The ‘meta description’ column contains the meta-description per indexed page if it is filled in. Again, length is the most important criterion. In the example audit, the ‘meta description’ field is filled with all URLs. Hoera! Unfortunately, it soon turns out that there is no reason to cheer. The editorial staff has failed to add a tailor-made meta description for hundreds of pages. The web builder has ensured that in those cases the first few hundred characters of the page text are included as the meta description. That leads to descriptions of 500 characters and more. No less than 668 meta descriptions are longer than 150 characters, nowadays the absolute maximum for mentioning on the search results page.

Headings

An SEO audit gives a good picture of the use of (intermediate) headlines on the website that you are investigating. Are the H1 and H2’s not filled in anywhere or are they the same on every page? Then there is a badly built website or a web editor that only distinguishes between headings as bold text and does not use the built-in headings.

The number of words

ScreamingFrog states by default the number of words per indexed URL. This can be useful when you want to compare similar pages. Of course, there are also stories about the preference of the search engine for long texts ( see for example here ). It is striking how these sources turn around cause and effect. And then we have not even mentioned the difference between correlation and causal relationships that you should always keep in mind when you start working with SEO.

Level of the page

ScreamingFrog indicates neatly at which depth level a page is in the site. Is it acceptable that a website 25 levels go into the depth? The answer will vary per organization, but the SEO audit gives you insight.

Inlinks

How many incoming links does a page score? With the ‘conditional formatting’ option in Excel, you can immediately visualize in this column which pages and topics score above average when retrieving inbound links.

Response time

The response time of a page is a ranking factor in the Google algorithm. The slower a page, the less attractive it is for visitors. Does a page score above average? Then there is work to be done. The Page Speed ​​Insights can help you with that. In the SEO audit in our example, the loading time of pages sometimes increases to more than three seconds, twice as long as average. That is a starting point for further research.

Pictures

The filter function of Excel helps you to isolate all images easily. In this example, there are 782 images on the website. No less than 212 are larger than 100 KB, with outliers to 9 MB. Such huge images significantly delay the loading time of web pages. Another aspect is the name of the image. With totally obscure or irrelevant names you do not have to expect that you can be found in Google’s image search engine. And did you know that only a hyphen (-), and therefore not the underscore (_) counts as a separator between individual words?

404 errors

With the filter function in Excel, I filtered all URLs with a 404 response code from the results. Why is this an SEO action? ScreamingFrog also records how many incoming links a URL has. Each inbound link pointing to a 404 page is a missed opportunity for link value.

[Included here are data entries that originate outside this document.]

/-- Just below an even integer, rounding to nearest reaches it from half a unit on. -/
theorem roundUnits_rne_reaches (thr : Nat) (neg : Bool) {k : ℚ} (hk : 0 ≤ k) {n : Nat} (hn : n % 2 = 0) (h : k < n) :
    (n : ℚ) - 1 < roundUnits .rne thr neg k ↔ (n : ℚ) - 1 / 2 ≤ k := by
  have h0 := Nat.floor_le hk
  have h1 := Nat.lt_floor_add_one k
  have hfl : ⌊k⌋₊ < n := (Nat.floor_lt hk).mpr h
  rw [roundUnits_rne]
  generalize ⌊k⌋₊ = lo at h0 h1 hfl ⊢
  rcases Nat.eq_or_lt_of_le hfl with rfl | hlo
  · split_ifs with hup
    · have : 1 / 2 ≤ k - lo := by rcases hup with h | ⟨h, -⟩ <;> linarith
      push_cast
      constructor <;> intro <;> linarith
    · push Not at hup
      have : k - lo < 1 / 2 := lt_of_le_of_ne hup.1 fun he => hup.2 he (by omega)
      push_cast
      constructor <;> intro <;> linarith
  · have hlo' : (lo : ℚ) + 1 + 1 ≤ n := by exact_mod_cast hlo
    split_ifs <;> push_cast <;> constructor <;> intro <;> linarith

/-- No number of the format is nearer to a magnitude than the rounded one, and an equally near one is that or leaves the code
even. -/
theorem roundedMag_nearest (t : FTy) (neg : Bool) {x : ℚ} (hx : 0 < x) (c : Nat) :
    |x - roundedMag t .rne 0 neg x| ≤ |x - finMag t c|
      ∧ (|x - roundedMag t .rne 0 neg x| = |x - finMag t c| →
          finMag t c = roundedMag t .rne 0 neg x ∨ roundedCode t .rne neg x % 2 = 0) := by
  have hp := two_zpow_pos (unitExp t x)
  have hk : 0 ≤ x / 2 ^ unitExp t x := div_nonneg hx.le hp.le
  have near := roundUnits_rne_nearest 0 neg hk
  have hx' : x = x / 2 ^ unitExp t x * 2 ^ unitExp t x := (div_mul_cancel₀ x hp.ne').symm
  have inUnits : ∀ y : ℚ, |x - y * 2 ^ unitExp t x| = |x / 2 ^ unitExp t x - y| * 2 ^ unitExp t x := by
    intro y
    rw [← abs_of_pos hp, ← abs_mul, abs_of_pos hp, sub_mul, ← hx']
  have heven : roundedCode t .rne neg x % 2 = unitsOf t .rne 0 neg x % 2 := by
    obtain ⟨f, hf⟩ := Nat.exists_eq_add_of_le (one_le_fFrac t)
    rw [roundedCode, hf, pow_add, pow_one, mul_left_comm, Nat.mul_add_mod]
  rw [heven, roundedMag, inUnits]
  rcases finMag_beside t hx c with ⟨j, hj⟩ | ⟨hle, hlt⟩
  · obtain ⟨h, h'⟩ := near j
    rw [hj, inUnits]
    refine ⟨mul_le_mul_of_nonneg_right h hp.le, fun he => ?_⟩
    rcases h' (mul_right_cancel₀ hp.ne' he) with rfl | h2
    · exact .inl rfl
    · exact .inr h2
  · have hb := (near (2 ^ fFrac t)).1
    have hlt' : |x / 2 ^ unitExp t x - unitsOf t .rne 0 neg x| * 2 ^ unitExp t x < |x - finMag t c| := by
      calc _ ≤ |x / 2 ^ unitExp t x - (2 ^ fFrac t : Nat)| * 2 ^ unitExp t x := mul_le_mul_of_nonneg_right hb hp.le
        _ = x - (2 ^ fFrac t : Nat) * 2 ^ unitExp t x := by
          rw [abs_of_nonneg (sub_nonneg.mpr hle), sub_mul, ← hx']
        _ < x - finMag t c := by linarith
        _ ≤ _ := le_abs_self _
    exact ⟨hlt'.le, fun he => absurd he hlt'.ne⟩

theorem fTopSig_add_one {t : FTy} (ht : t ≠ .e4m3) : fTopSig t + 1 = 2 ^ (fFrac t + 1) := by
  cases t with
  | e4m3 => exact absurd rfl ht
  | _ => rfl

/-- The overflow edge of rounding to nearest: half a last place above the largest finite number. -/
theorem maxFinite_lt_roundedMag_iff {t : FTy} (ht : t ≠ .e4m3) (neg : Bool) {x : ℚ} (hx : 0 < x) :
    maxFinite t < roundedMag t .rne 0 neg x ↔ maxFinite t * (1 + 1 / (2 ^ (fracBits t + 2) - 2)) ≤ x := by
  have hp := two_zpow_pos (fTopQ t)
  have hn := unitsOf_le t .rne 0 neg hx
  -- the edge is 2^p − 1/2 units of the last place of the largest finite number
  have hsig : (fTopSig t : ℚ) = 2 ^ (fFrac t + 1) - 1 := by
    rw [← Nat.cast_ofNat, ← Nat.cast_pow, ← fTopSig_add_one ht]
    simp
  have hone : (1 : ℚ) < 2 ^ (fFrac t + 1) := one_lt_pow₀ one_lt_two (Nat.succ_ne_zero _)
  have hedge : maxFinite t * (1 + 1 / (2 ^ (fracBits t + 2) - 2)) = (2 ^ (fFrac t + 1) - 1 / 2) * 2 ^ fTopQ t := by
    have hne : (2 : ℚ) ^ (fFrac t + 1) - 1 ≠ 0 := by linarith
    rw [maxFinite_eq, hsig, fracBits_eq, show (2 : ℚ) ^ (fFrac t + 2) - 2 = 2 * (2 ^ (fFrac t + 1) - 1) by ring]
    field_simp
    ring
  have hlt : x < 2 ^ (fFrac t + 1) * 2 ^ unitExp t x := by
    have h := units_lt t (unitExp t x) (le_max_left ..)
    rw [div_lt_iff₀ (two_zpow_pos _)] at h
    exact_mod_cast h
  rw [hedge, roundedMag]
  rcases lt_trichotomy (unitExp t x) (fTopQ t) with h | h | h
  · -- below the top binade neither holds
    have hq : (2 : ℚ) ^ (fFrac t + 1) * 2 ^ unitExp t x ≤ 2 ^ fFrac t * 2 ^ fTopQ t := by
      calc (2 : ℚ) ^ (fFrac t + 1) * 2 ^ unitExp t x = 2 ^ fFrac t * 2 ^ (unitExp t x + 1) := by
            rw [zpow_add_one₀ two_ne_zero]; ring
        _ ≤ _ := by
            gcongr
            · exact one_le_two
            · omega
    have hn' : (unitsOf t .rne 0 neg x : ℚ) * 2 ^ unitExp t x ≤ 2 ^ (fFrac t + 1) * 2 ^ unitExp t x := by
      gcongr
      exact_mod_cast hn
    have hf : (2 : ℚ) ^ fFrac t ≤ 2 ^ (fFrac t + 1) - 1 := by
      rw [← hsig]
      exact_mod_cast le_fTopSig t
    have htop : (2 : ℚ) ^ fFrac t * 2 ^ fTopQ t ≤ (2 ^ (fFrac t + 1) - 1) * 2 ^ fTopQ t := by gcongr
    have hend : ((2 : ℚ) ^ (fFrac t + 1) - 1) * 2 ^ fTopQ t < (2 ^ (fFrac t + 1) - 1 / 2) * 2 ^ fTopQ t := by
      gcongr
      linarith
    rw [maxFinite_eq, hsig]
    constructor <;> intro <;> linarith
  · -- in the top binade a magnitude overflows when it is rounded to 2^p units
    have hk : 0 ≤ x / 2 ^ fTopQ t := div_nonneg hx.le hp.le
    rw [maxFinite_eq, hsig, h, mul_lt_mul_iff_left₀ hp, ← le_div_iff₀ hp, unitsOf, h]
    rw [h, ← div_lt_iff₀ hp] at hlt
    have heven : 2 ^ (fFrac t + 1) % 2 = 0 := by rw [pow_succ, Nat.mul_mod_left]
    have := roundUnits_rne_reaches 0 neg hk (n := 2 ^ (fFrac t + 1)) heven (by exact_mod_cast hlt)
    exact_mod_cast this
  · -- above it both hold
    have hq := (fQmin_le_fTopQ t).trans_lt h
    have hl : (2 : ℚ) ^ fFrac t * 2 ^ unitExp t x ≤ unitsOf t .rne 0 neg x * 2 ^ unitExp t x := by
      gcongr
      exact_mod_cast le_unitsOf (rm := .rne) (thr := 0) (neg := neg) hx hq
    have hx' : (2 : ℚ) ^ fFrac t * 2 ^ unitExp t x ≤ x := by
      have := le_units t hx _ (unitExp_eq_of_lt hq).le
      rw [le_div_iff₀ (two_zpow_pos _)] at this
      exact_mod_cast this
    have htop : (2 : ℚ) ^ (fFrac t + 1) * 2 ^ fTopQ t ≤ 2 ^ fFrac t * 2 ^ unitExp t x := by
      calc (2 : ℚ) ^ (fFrac t + 1) * 2 ^ fTopQ t = 2 ^ fFrac t * 2 ^ (fTopQ t + 1) := by
            rw [zpow_add_one₀ two_ne_zero]; ring
        _ ≤ _ := by
            gcongr
            · exact one_le_two
            · omega
    rw [maxFinite_eq, hsig, sub_mul, sub_mul]
    constructor <;> intro <;> linarith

Figures from Google Analytics: bounce rate

Thanks to the Google Analytics API, as a user of ScreamingFrog you can also add statistics for each URL, both primary and conversion-related metrics, for example:

  • Number of sessions in the period studied
  • Bounce rate
  • Session duration
  • Page views per session
  • Conversion rate per goal
  • Number of completion of a goal

Personally, from an SEO perspective, I think the bounce rate is the most interesting metric. A bounce is (especially on a page that is intended to allow the visitor to click through) a strong signal of non-engagement. Let users’ engagement be a factor that, according to all reports, increases in importance. A bouncing visitor is back to Google very quickly, and that is not a good signal for the quality of your website. As AJ Kohn says: Google measures is a long click.